User experience and productivity
“They’re out of IT’s control. Some are more secure than others but that’s not really the point. It’s not something the IT department can report on or test. Applications like Gmail and Dropbox are very common and are normally turned to when someone needs to share a file.”
Data Solutions offers the Citrix file sharing product ShareFile that has been designed to offer enterprise-class security but with a consumer-grade user experience.
“File sharing always seems to be the first thing that creeps into an organisation from the consumer world. ShareFile has that easy to use consumer touch and feel that users expect and want and will stop them moving over to something that’s not IT sanctioned. At the same time it keeps data within IT’s control so it needn’t be in the cloud,” said O’Haire.
“A lot of consumer solutions are actually in the cloud and because of that they perhaps break rules in terms of where data lives and of course they don’t work with the reportability and compliance issues that organisations come up against.”
Where companies do actively facilitate the use of consumer technology in the workplace in the form of bring your own device schemes, that does not mean they are necessarily in the clear when it comes to responsibility. Presuming that employees are up to speed on protecting the company through their online behaviour can be a serious mistake.
“Most Irish employees aren’t particularly tech savvy. The fact that many are allowed to use their own devices or bring them into work can lead to an expectation that they have more of an awareness of security issues and how to properly use their devices but I don’t think that’s the case at all,” said Ken Bagnall, chief executive of The Email Laundry.
“The opportunities for people who are using social engineering to phish users are just enormous now because the average person has a Dropbox account and a Facebook account and a LinkedIn account and maybe an online music account and so on. There’s a high probability that they use at least some of those, so any of them can be used as phishing attack points and there’s a chance that they will click on the mails.”
As soon as a person’s username and password are compromised from a data breach, social engineers will immediately test it across as many services as they can and, according to Bagnall, inevitably they will find the same password being used on most of them.
“One of the services they use will be an email account such as Gmail or Hotmail, which will give the hacker access to the ability to reset passwords for everything else. The opportunities for cybercriminals are ridiculous now with all the tools out there that are supposed to make people more productive.”

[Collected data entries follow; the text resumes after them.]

-- ==== Sys2Proof/Tests/Slice0.lean ====
section
/-! SUPPORT. The model's own tests. Expected values are the spec's: the worked decodings of R62 and the vectors S1 to S8,
T0 to T6 and the corner cases of the instruction rules (95_test_vectors.md and files 40 to 70), named at each test. The
last part holds, for each statement with hypotheses, a witness that meets them. -/

namespace Sys2Proof.Machine.Slice0Tests

/-! Helpers. -/

/-- The state a step leaves. -/
def after (s : State) : State :=
  match step s with
  | .next t => t
  | .fault _ => s
  | .refused _ => s

/-- The state one step on the word `w`, fetched at `PC`, leaves. -/
def run (w : Nat) (s : State) : State := after (s.withFetchWord 16 w)

/-- The state an instruction's meaning leaves. -/
def afterExec (i : Instr) (s : State) : State :=
  match exec i s with
  | .next t => t
  | .fault _ => s
  | .refused _ => s

/-- The reset state with some registers set. -/
def regs (l : List (RegIx × Byte)) : State := l.foldl (fun s p => setReg s p.1 p.2) State.reset

/-- A state with `I` set and bytes stored there. -/
def bytesAtI (a : Addr) (bs : List Byte) (s : State) : State := setI (storeBytes s a.toNat bs) a

/-- The set pixels, column by column. -/
def lit (s : State) : List (Nat × Nat) :=
  (List.finRange 64).flatMap fun x => (List.finRange 32).filterMap fun y => if pixel s x y then some (x.val, y.val) else none

/-! Ill-formed instructions are refused by the check: one for each no-op row and each sub-case list (R57). -/

theorem test_wf_sys_refuses_00E0 : Instr.wf (.sys 0x0E0) = false := by decide
theorem test_wf_sys_refuses_00EE : Instr.wf (.sys 0x0EE) = false := by decide
theorem test_wf_nop8_refuses_8xyE : Instr.wf (.nop8 1 2 0xE) = false := by decide
theorem test_wf_nope_refuses_Ex9E : Instr.wf (.nope 1 0x9E) = false := by decide
theorem test_wf_nopf_refuses_Fx65 : Instr.wf (.nopf 1 0x65) = false := by decide
theorem test_wf_accepts_noops : Instr.wf (.sys 0x1E0) = true ∧ Instr.wf (.nop8 1 2 0x8) = true ∧
    Instr.wf (.nope 1 0x9F) = true ∧ Instr.wf (.nopf 1 0x00) = true := by decide

/-! Every constructor's decoding, from a word written out bit by bit (R51, R52, R60). -/

theorem test_decode_class0 : decodeWord 0b0000000011100000 = .cls ∧ decodeWord 0b0000000011101110 = .ret ∧
    decodeWord 0b0000000111100000 = .sys 0x1E0 ∧ decodeWord 0b0000000000000000 = .sys 0x000 := by decide
theorem test_decode_jumps : decodeWord 0b0001101010111100 = .jp 0xABC ∧ decodeWord 0b0010101010111100 = .call 0xABC ∧
    decodeWord 0b1011001100000000 = .jpV0 0x300 := by decide
theorem test_decode_skips : decodeWord 0b0011000101000010 = .seImm 1 0x42 ∧ decodeWord 0b0100000101000010 = .sneImm 1 0x42 ∧
    decodeWord 0b0101101010110111 = .seReg 0xA 0xB 7 ∧ decodeWord 0b1001101010110001 = .sneReg 0xA 0xB 1 ∧
    decodeWord 0b1110001010011110 = .skp 2 ∧ decodeWord 0b1110001010100001 = .sknp 2 := by decide
theorem test_decode_immediates : decodeWord 0b0110101011111111 = .ldImm 0xA 0xFF ∧
    decodeWord 0b0111000100000010 = .addImm 1 0x02 ∧ decodeWord 0b1100000000001111 = .rnd 0 0x0F := by decide
theorem test_decode_class8 : decodeWord 0b1000000100100000 = .ldReg 1 2 ∧ decodeWord 0b1000000100100001 = .orReg 1 2 ∧
    decodeWord 0b1000000100100010 = .andReg 1 2 ∧ decodeWord 0b1000000100100011 = .xorReg 1 2 ∧
    decodeWord 0b1000101010110100 = .addReg 0xA 0xB ∧ decodeWord 0b1000000100100101 = .sub 1 2 ∧
    decodeWord 0b1000000100100110 = .shr 1 2 ∧ decodeWord 0b1000000100100111 = .subn 1 2 ∧
    decodeWord 0b1000000100101110 = .shl 1 2 ∧ decodeWord 0b1000000100101000 = .nop8 1 2 0x8 := by decide
theorem test_decode_index_draw : decodeWord 0b1010111111111111 = .ldI 0xFFF ∧ decodeWord 0b1101000000010101 = .drw 0 1 5 := by
  decide
theorem test_decode_classF : decodeWord 0b1111000100000111 = .ldVxDt 1 ∧ decodeWord 0b1111001000001010 = .ldVxK 2 ∧
    decodeWord 0b1111000000010101 = .ldDtVx 0 ∧ decodeWord 0b1111010100011000 = .ldStVx 5 ∧
    decodeWord 0b1111000100011110 = .addI 1 ∧ decodeWord 0b1111000000101001 = .ldF 0 ∧
    decodeWord 0b1111000000110011 = .ldB 0 ∧ decodeWord 0b1111001001010101 = .stRegs 2 ∧
    decodeWord 0b1111001001100101 = .ldRegs 2 := by decide
theorem test_decode_noops_EF : decodeWord 0b1110000010011111 = .nope 0 0x9F ∧ decodeWord 0b1111000001110101 = .nopf 0 0x75 := by
  decide
theorem test_decode_bytes : decodeBytes [0xF2, 0x65, 0x12] = .ok (.ldRegs 2, [0x12]) ∧
    decodeBytes [0xF2] = .error .truncated := ⟨rfl, rfl⟩
theorem test_decode_table_word : decodeTableWord 16 0xD015 = some (.drw 0 1 5) ∧ decodeTableWord 8 0xE0 = some .cls := by decide

/-! The step cycle (T0). -/

theorem test_T0_2_zero_word : (run 0x0000 State.reset).pc = 0x202 ∧ (run 0x0000 State.reset).last = 0 := by decide
theorem test_T0_3_sys_does_not_jump : (run 0x0123 State.reset).pc = 0x202 := by decide
theorem test_T0_10_pc_wraps : (run 0x6011 (setPc State.reset 0xFFE)).pc = 0x000 ∧
    reg (run 0x6011 (setPc State.reset 0xFFE)) 0 = 0x11 := by decide
theorem test_T0_11_fetch_wraps : reg (after (setPc (memWrite State.reset 0xFFF 0x61) 0xFFF)) 1 = 0xF0 ∧
    (after (setPc (memWrite State.reset 0xFFF 0x61) 0xFFF)).pc = 0x001 := by decide
theorem test_T0_12_odd_pc : reg (run 0x6207 (setPc State.reset 0x201)) 2 = 7 ∧
    (run 0x6207 (setPc State.reset 0x201)).pc = 0x203 := by decide
theorem test_T0_13_suspended : (after (setWait (setDt State.reset 5) (some 1))).dt = 4 ∧
    (after (setWait (setDt State.reset 5) (some 1))).pc = 0x200 ∧
    (after (setWait (setDt State.reset 5) (some 1))).last = 0 := by decide
theorem test_T0_5_nop8 : reg (run 0x812D (regs [(1, 5), (15, 7)])) 1 = 5 ∧ reg (run 0x812D (regs [(1, 5), (15, 7)])) 15 = 7 := by
  decide
theorem test_T0_6_nope : (run 0xE09F (setKey State.reset 0 true)).pc = 0x202 := by decide
theorem test_T0_7_nopf : (run 0xF01F (setI (regs [(0, 9)]) 0x300)).i = 0x300 := by decide

/-- T4.15: a stored word is what the next step fetches. T4.16: an instruction that overwrites itself still completes. -/
theorem test_T4_15_16_stores_into_code :
    (after (run 0xF155 (setI (regs [(0, 0x12), (1, 0x00)]) 0x202))).pc = 0x200 ∧
    (run 0xF155 (setI (regs [(0, 0x00), (1, 0xE0)]) 0x200)).last = 0xF155 ∧
    memRead (run 0xF155 (setI (regs [(0, 0x00), (1, 0xE0)]) 0x200)) 0x201 = 0xE0 := by decide

/-! Control transfer (T1). -/

theorem test_T1_1_jump : (run 0x1ABC State.reset).pc = 0xABC := by decide
theorem test_T1_3_return_on_empty : (run 0x00EE (setPc State.reset 0x400)).pc = 0x200 ∧
    (run 0x00EE (setPc State.reset 0x400)).stack = [] := by decide
theorem test_T1_4_return_pops_the_top : (run 0x00EE (push (push State.reset 0x20A) 0x30C)).pc = 0x30C ∧
    (run 0x00EE (push (push State.reset 0x20A) 0x30C)).stack = [0x20A] := by decide
theorem test_T1_5_call : (run 0x2ABC State.reset).stack = [0x202] ∧ (run 0x2ABC State.reset).pc = 0xABC := by decide
theorem test_T1_6_call_at_the_top : (run 0x2300 (setPc State.reset 0xFFE)).stack = [0x000] := by decide
theorem test_T1_9_jump_with_offset_wraps : (run 0xBFFF (regs [(0, 0xFF)])).pc = 0x0FE ∧
    reg (run 0xBFFF (regs [(0, 0xFF)])) 15 = 0 := by decide
theorem test_T1_10_offset_is_V0 : (run 0xB300 (regs [(3, 0x50)])).pc = 0x300 := by decide

/-! Skips (T2). -/

theorem test_T2_1_2_seImm : (run 0x3142 (regs [(1, 0x42)])).pc = 0x204 ∧ (run 0x3142 (regs [(1, 0x41)])).pc = 0x202 := by decide
theorem test_T2_3_4_sneImm : (run 0x4142 (regs [(1, 0x42)])).pc = 0x202 ∧ (run 0x4142 (regs [(1, 0x41)])).pc = 0x204 := by decide
theorem test_T0_8_T2_6_seReg : (run 0x5AB7 (regs [(10, 3), (11, 3)])).pc = 0x204 ∧
    (run 0x5120 (regs [(1, 7), (2, 8)])).pc = 0x202 := by decide
theorem test_T0_9_T2_9_sneReg : (run 0x9AB1 (regs [(10, 3), (11, 4)])).pc = 0x204 ∧
    (run 0x9440 (regs [(4, 9)])).pc = 0x202 := by decide
theorem test_T2_10_14_skp : (run 0xE29E (setKey (regs [(2, 7)]) 7 true)).pc = 0x204 ∧
    (run 0xE29E (setKey (regs [(2, 0x17)]) 7 true)).pc = 0x204 ∧ (run 0xE29E (regs [(2, 7)])).pc = 0x202 := by decide
theorem test_T2_12_13_sknp : (run 0xE2A1 (regs [(2, 7)])).pc = 0x204 ∧
    (run 0xE2A1 (setKey (regs [(2, 7)]) 7 true)).pc = 0x202 := by decide
theorem test_T2_15_skip_wraps : (run 0x3000 (setPc State.reset 0xFFC)).pc = 0x000 := by decide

In the majority of cases, cybercriminals only need to find one link in the chain to reverse engineer a person’s entire digital life, including their work accounts. The result is that it is becoming increasingly lucrative for criminals to focus on this rather than so called real world crime.
“There’s more money lost through cybercrime than through normal crime in each economy each year and yet it’s the one kind of crime that’s not really covered by the police. They have very limited capability to do anything about any of it but economies around the world are leaking vast fortunes out through cybercrime,” said Bagnall.
Just one form of phishing scam, the so called CEO fraud has apparently netted over $2.4 billion (€2.26 billion) in the US over the last three years according to the FBI. The scam consists of cybercriminals sending e-mails to staff of companies that purport to be from their boss, hoodwinking them into transferring cash to the fraudsters.
“In the UK, enormous amounts were lost to cybercrime and the great majority was from phishing-relating incidents. The UK office for National Statistics recently started asking people about their experience of fraud and online crime and it estimates the total number of cybercrimes committed there in the year to the end of June 2016 was 3.8 million,” said Bagnall.
“If you imagine that spread over small businesses then just think how much each of them is being hurt and damaged by. it’s very significant.”
Bagnall said his company has carried out penetration tests for its clients on CEO fraud, and approximately 50% of those contacted replied to fraudulent emails.
“It’s cleverer than it sounds. It starts with a very small email that seems to be from the boss and just says ‘Hi Mary, are you at your desk?’ and inevitably people write back with what they were doing that morning, not just ‘yes I’m at the desk.’ It’s a very small psychological trick but once somebody has started an email conversation with you, it’s as if they have authenticated you in their mind,” he said.
“The person now thinks they are in a conversation with that person and they imagine their face in front of them when they’re communicating with them. It takes about five e-mails to persuade someone to transfer money.”
Training and experience
It is here that companies need to make sure that their employees user experience includes training to spot phishing attacks along with the kind of everyday normal behaviour that cybercriminals routinely take advantage of.